◆ **Work task**: Set down the entries once more, exactly as given.

(Stored data entries)
- Opening Delimiter -

-- ==== Sys2Proof/Decode.lean ====
section
/-! DEFINITION. Operation words (30_encoding.md R60 to R68): the decoder, total on any list of words and
rejecting by name, and the encoder, both written from the spec's format tables. -/

namespace Sys2Proof

/-- Why a word list is no operation (R68). `empty` is no error of the spec's: there is no head word. -/
inductive DecodeError where
  | empty
  | reservedMajor
  | truncated
  | zeroField
  | reservedFn
deriving DecidableEq, Repr

/-- What the decoder answers: an operation with its length in words, or a rejection. -/
inductive Decoded where
  | ok (i : Instr) (len : Nat)
  | illegal (e : DecodeError)
deriving DecidableEq, Repr

/-! ### Fields -/

/-- The field `w[hi:lo]` as the `n` bits from `lo` up (00_scope.md R7). -/
def Word.field (w : Word) (lo n : Nat) : BitVec n := w.extractLsb' lo n

/-- Bits 15:12, the major opcode (R60). -/
def Word.major (w : Word) : Nat := (w.field 12 4).toNat

/-- The length in words a major opcode gives (R60); a reserved one counts as 1. -/
def opLength : Nat → Nat
  | 4 => 11
  | 5 => 9
  | _ => 1

/-! ### The decoder, one format at a time -/

/-- Format B (R61): `zero` in 11:8, `imm8` in 7:0. -/
def decodeB (mk : Byte → Instr) (w0 : Word) : Decoded :=
  if w0.field 8 4 = 0 then .ok (mk (w0.field 0 8)) 1 else .illegal .zeroField

/-- Format T (R62): `ms12` in 11:0. -/
def decodeT (w0 : Word) : Decoded := .ok (.delay (w0.field 0 12)) 1

/-- Format S (R63): `zero` in 11:2, `fn` in 1:0. -/
def decodeS (w0 : Word) : Decoded :=
  if w0.field 2 10 = 0 then
    match (w0.field 0 2).toNat with
    | 0 => .ok .init 1
    | 1 => .ok .on 1
    | 2 => .ok .off 1
    | _ => .illegal .reservedFn
  else .illegal .zeroField

/-- Format C (R64): `zero` in word 0 bits 11:4 and word 9 bits 15:8; the operands as R67 assembles them. -/
def decodeC (w0 : Word) : List Word → Decoded
  | w1 :: w2 :: w3 :: w4 :: w5 :: w6 :: w7 :: w8 :: w9 :: w10 :: _ =>
    if w0.field 4 8 = 0 ∧ w9.field 8 8 = 0 then
      .ok (.tgcfg
        { hs := w1.toNat, hbp := w2.toNat, hfp := w3.toNat, aw := w4.toNat,
          vs := w5.toNat, vbp := w6.toNat, vfp := w7.toNat, ah := w8.toNat,
          hspol := w0.getLsbD 0, vspol := w0.getLsbD 1, depol := w0.getLsbD 2, pcpol := w0.getLsbD 3 }
        (w9.field 0 8 ++ w10)) 11
    else .illegal .zeroField
  | _ => .illegal .truncated

/-- Format L (R65): `pf` in 11:8, `zero` in 7:4, `idx` in 3:0; two-word operands more significant half first. -/
def decodeL (w0 : Word) : List Word → Decoded
  | w1 :: w2 :: w3 :: w4 :: w5 :: w6 :: w7 :: w8 :: _ =>
    if w0.field 4 4 = 0 then
      .ok (.tgbind (w0.field 0 4)
        { x := w1, y := w2, w := w3, h := w4, pf := w0.field 8 4,
          dcol := w5 ++ w6, fbaddr := w7 ++ w8 }) 9
    else .illegal .zeroField
  | _ => .illegal .truncated

/-- Format E (R66): `zero` in 11:1, `e` in bit 0. -/
def decodeE (w0 : Word) : Decoded :=
  if w0.field 1 11 = 0 then .ok (.tgen (w0.getLsbD 0)) 1 else .illegal .zeroField

/-- The decoder (R67): the head word's major opcode selects the format. -/
def decode : List Word → Decoded
  | [] => .illegal .empty
  | w0 :: rest =>
    match w0.major with
    | 0 => decodeB .wrcmd w0
    | 1 => decodeB .wrdat w0
    | 2 => decodeT w0
    | 3 => decodeS w0
    | 4 => decodeC w0 rest
    | 5 => decodeL w0 rest
    | 6 => decodeE w0
    | _ => .illegal .reservedMajor

/-! ### The encoder -/

/-- Bit 0 of a head word's flag field. -/
def flagBit (b : Bool) : BitVec 1 := if b then 1 else 0

/-- A count as its 16-bit word (R64); the identity on a count that fits. -/
def countWord (n : Nat) : Word := BitVec.ofNat 16 n

/-- The words of an operation (R61 to R66). -/
def encode : Instr → List Word
  | .wrcmd sel => [0x00#8 ++ sel]
  | .wrdat byte => [0x10#8 ++ byte]
  | .delay ms => [0x2#4 ++ ms]
  | .init => [0x3000]
  | .on => [0x3001]
  | .off => [0x3002]
  | .tgcfg p bg =>
    [0x400#12 ++ flagBit p.pcpol ++ flagBit p.depol ++ flagBit p.vspol ++ flagBit p.hspol,
     countWord p.hs, countWord p.hbp, countWord p.hfp, countWord p.aw,
     countWord p.vs, countWord p.vbp, countWord p.vfp, countWord p.ah,
     0x00#8 ++ bg.extractLsb' 16 8, bg.extractLsb' 0 16]
  | .tgbind i d =>
    [0x5#4 ++ d.pf ++ 0x0#4 ++ i, d.x, d.y, d.w, d.h,
     d.dcol.extractLsb' 16 16, d.dcol.extractLsb' 0 16,
     d.fbaddr.extractLsb' 16 16, d.fbaddr.extractLsb' 0 16]
  | .tgen e => [0x3000#15 ++ flagBit e]

/-- The length of an operation in words (R60, 10_state.md R16). -/
def Instr.words : Instr → Nat
  | .wrcmd _ => 1
  | .wrdat _ => 1
  | .delay _ => 1
  | .init => 1
  | .on => 1
  | .off => 1
  | .tgcfg _ _ => 11
  | .tgbind _ _ => 9
  | .tgen _ => 1

/-! ### The host's numbering of an instruction's bits -/

/-- The number of words of the longest operation. -/
def maxWords : Nat := 11

/-- `k` words of a number, the first from its least significant 16 bits. -/
def wordsOfNat : Nat → Nat → List Word
  | 0, _ => []
  | k + 1, w => BitVec.ofNat 16 w :: wordsOfNat k (w / 2 ^ 16)

/-- The longest operation's words of the instruction whose lowest `nbits` bits are `w`, bits above zero. -/
def tableWords (nbits w : Nat) : List Word := wordsOfNat maxWords (w % 2 ^ nbits)

/-- The instruction the decoder reads from an instruction whose bits are `w`, numbered as
spec/opcode_table.json numbers them (log 16). -/
def decodeTableWord (nbits w : Nat) : Option Instr :=
  match decode (tableWords nbits w) with
  | .ok i _ => some i
  | .illegal _ => none

end Sys2Proof
end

- Closing Delimiter -

◆ **Reply to the exercise**:
-- ==== Sys2Proof/Decode.lean ====
section
/-! DEFINITION. Operation words (30_encoding.md R60 to R68): the decoder, total on any list of words and
rejecting by name, and the encoder, both written from the spec's format tables. -/

namespace Sys2Proof

/-- Why a word list is no operation (R68). `empty` is no error of the spec's: there is no head word. -/
inductive DecodeError where
  | empty
  | reservedMajor
  | truncated
  | zeroField
  | reservedFn
deriving DecidableEq, Repr

/-- What the decoder answers: an operation with its length in words, or a rejection. -/
inductive Decoded where
  | ok (i : Instr) (len : Nat)
  | illegal (e : DecodeError)
deriving DecidableEq, Repr

/-! ### Fields -/

/-- The field `w[hi:lo]` as the `n` bits from `lo` up (00_scope.md R7). -/
def Word.field (w : Word) (lo n : Nat) : BitVec n := w.extractLsb' lo n

/-- Bits 15:12, the major opcode (R60). -/
def Word.major (w : Word) : Nat := (w.field 12 4).toNat

/-- The length in words a major opcode gives (R60); a reserved one counts as 1. -/
def opLength : Nat → Nat
  | 4 => 11
  | 5 => 9
  | _ => 1

/-! ### The decoder, one format at a time -/

/-- Format B (R61): `zero` in 11:8, `imm8` in 7:0. -/
def decodeB (mk : Byte → Instr) (w0 : Word) : Decoded :=
  if w0.field 8 4 = 0 then .ok (mk (w0.field 0 8)) 1 else .illegal .zeroField

/-- Format T (R62): `ms12` in 11:0. -/
def decodeT (w0 : Word) : Decoded := .ok (.delay (w0.field 0 12)) 1

/-- Format S (R63): `zero` in 11:2, `fn` in 1:0. -/
def decodeS (w0 : Word) : Decoded :=
  if w0.field 2 10 = 0 then
    match (w0.field 0 2).toNat with
    | 0 => .ok .init 1
    | 1 => .ok .on 1
    | 2 => .ok .off 1
    | _ => .illegal .reservedFn
  else .illegal .zeroField

/-- Format C (R64): `zero` in word 0 bits 11:4 and word 9 bits 15:8; the operands as R67 assembles them. -/
def decodeC (w0 : Word) : List Word → Decoded
  | w1 :: w2 :: w3 :: w4 :: w5 :: w6 :: w7 :: w8 :: w9 :: w10 :: _ =>
    if w0.field 4 8 = 0 ∧ w9.field 8 8 = 0 then
      .ok (.tgcfg
        { hs := w1.toNat, hbp := w2.toNat, hfp := w3.toNat, aw := w4.toNat,
          vs := w5.toNat, vbp := w6.toNat, vfp := w7.toNat, ah := w8.toNat,
          hspol := w0.getLsbD 0, vspol := w0.getLsbD 1, depol := w0.getLsbD 2, pcpol := w0.getLsbD 3 }
        (w9.field 0 8 ++ w10)) 11
    else .illegal .zeroField
  | _ => .illegal .truncated

/-- Format L (R65): `pf` in 11:8, `zero` in 7:4, `idx` in 3:0; two-word operands more significant half first. -/
def decodeL (w0 : Word) : List Word → Decoded
  | w1 :: w2 :: w3 :: w4 :: w5 :: w6 :: w7 :: w8 :: _ =>
    if w0.field 4 4 = 0 then
      .ok (.tgbind (w0.field 0 4)
        { x := w1, y := w2, w := w3, h := w4, pf := w0.field 8 4,
          dcol := w5 ++ w6, fbaddr := w7 ++ w8 }) 9
    else .illegal .zeroField
  | _ => .illegal .truncated

/-- Format E (R66): `zero` in 11:1, `e` in bit 0. -/
def decodeE (w0 : Word) : Decoded :=
  if w0.field 1 11 = 0 then .ok (.tgen (w0.getLsbD 0)) 1 else .illegal .zeroField

/-- The decoder (R67): the head word's major opcode selects the format. -/
def decode : List Word → Decoded
  | [] => .illegal .empty
  | w0 :: rest =>
    match w0.major with
    | 0 => decodeB .wrcmd w0
    | 1 => decodeB .wrdat w0
    | 2 => decodeT w0
    | 3 => decodeS w0
    | 4 => decodeC w0 rest
    | 5 => decodeL w0 rest
    | 6 => decodeE w0
    | _ => .illegal .reservedMajor

/-! ### The encoder -/

/-- Bit 0 of a head word's flag field. -/
def flagBit (b : Bool) : BitVec 1 := if b then 1 else 0

/-- A count as its 16-bit word (R64); the identity on a count that fits. -/
def countWord (n : Nat) : Word := BitVec.ofNat 16 n

/-- The words of an operation (R61 to R66). -/
def encode : Instr → List Word
  | .wrcmd sel => [0x00#8 ++ sel]
  | .wrdat byte => [0x10#8 ++ byte]
  | .delay ms => [0x2#4 ++ ms]
  | .init => [0x3000]
  | .on => [0x3001]
  | .off => [0x3002]
  | .tgcfg p bg =>
    [0x400#12 ++ flagBit p.pcpol ++ flagBit p.depol ++ flagBit p.vspol ++ flagBit p.hspol,
     countWord p.hs, countWord p.hbp, countWord p.hfp, countWord p.aw,
     countWord p.vs, countWord p.vbp, countWord p.vfp, countWord p.ah,
     0x00#8 ++ bg.extractLsb' 16 8, bg.extractLsb' 0 16]
  | .tgbind i d =>
    [0x5#4 ++ d.pf ++ 0x0#4 ++ i, d.x, d.y, d.w, d.h,
     d.dcol.extractLsb' 16 16, d.dcol.extractLsb' 0 16,
     d.fbaddr.extractLsb' 16 16, d.fbaddr.extractLsb' 0 16]
  | .tgen e => [0x3000#15 ++ flagBit e]

/-- The length of an operation in words (R60, 10_state.md R16). -/
def Instr.words : Instr → Nat
  | .wrcmd _ => 1
  | .wrdat _ => 1
  | .delay _ => 1
  | .init => 1
  | .on => 1
  | .off => 1
  | .tgcfg _ _ => 11
  | .tgbind _ _ => 9
  | .tgen _ => 1

/-! ### The host's numbering of an instruction's bits -/

/-- The number of words of the longest operation. -/
def maxWords : Nat := 11

/-- `k` words of a number, the first from its least significant 16 bits. -/
def wordsOfNat : Nat → Nat → List Word
  | 0, _ => []
  | k + 1, w => BitVec.ofNat 16 w :: wordsOfNat k (w / 2 ^ 16)

/-- The longest operation's words of the instruction whose lowest `nbits` bits are `w`, bits above zero. -/
def tableWords (nbits w : Nat) : List Word := wordsOfNat maxWords (w % 2 ^ nbits)

/-- The instruction the decoder reads from an instruction whose bits are `w`, numbered as
spec/opcode_table.json numbers them (log 16). -/
def decodeTableWord (nbits w : Nat) : Option Instr :=
  match decode (tableWords nbits w) with
  | .ok i _ => some i
  | .illegal _ => none

end Sys2Proof
end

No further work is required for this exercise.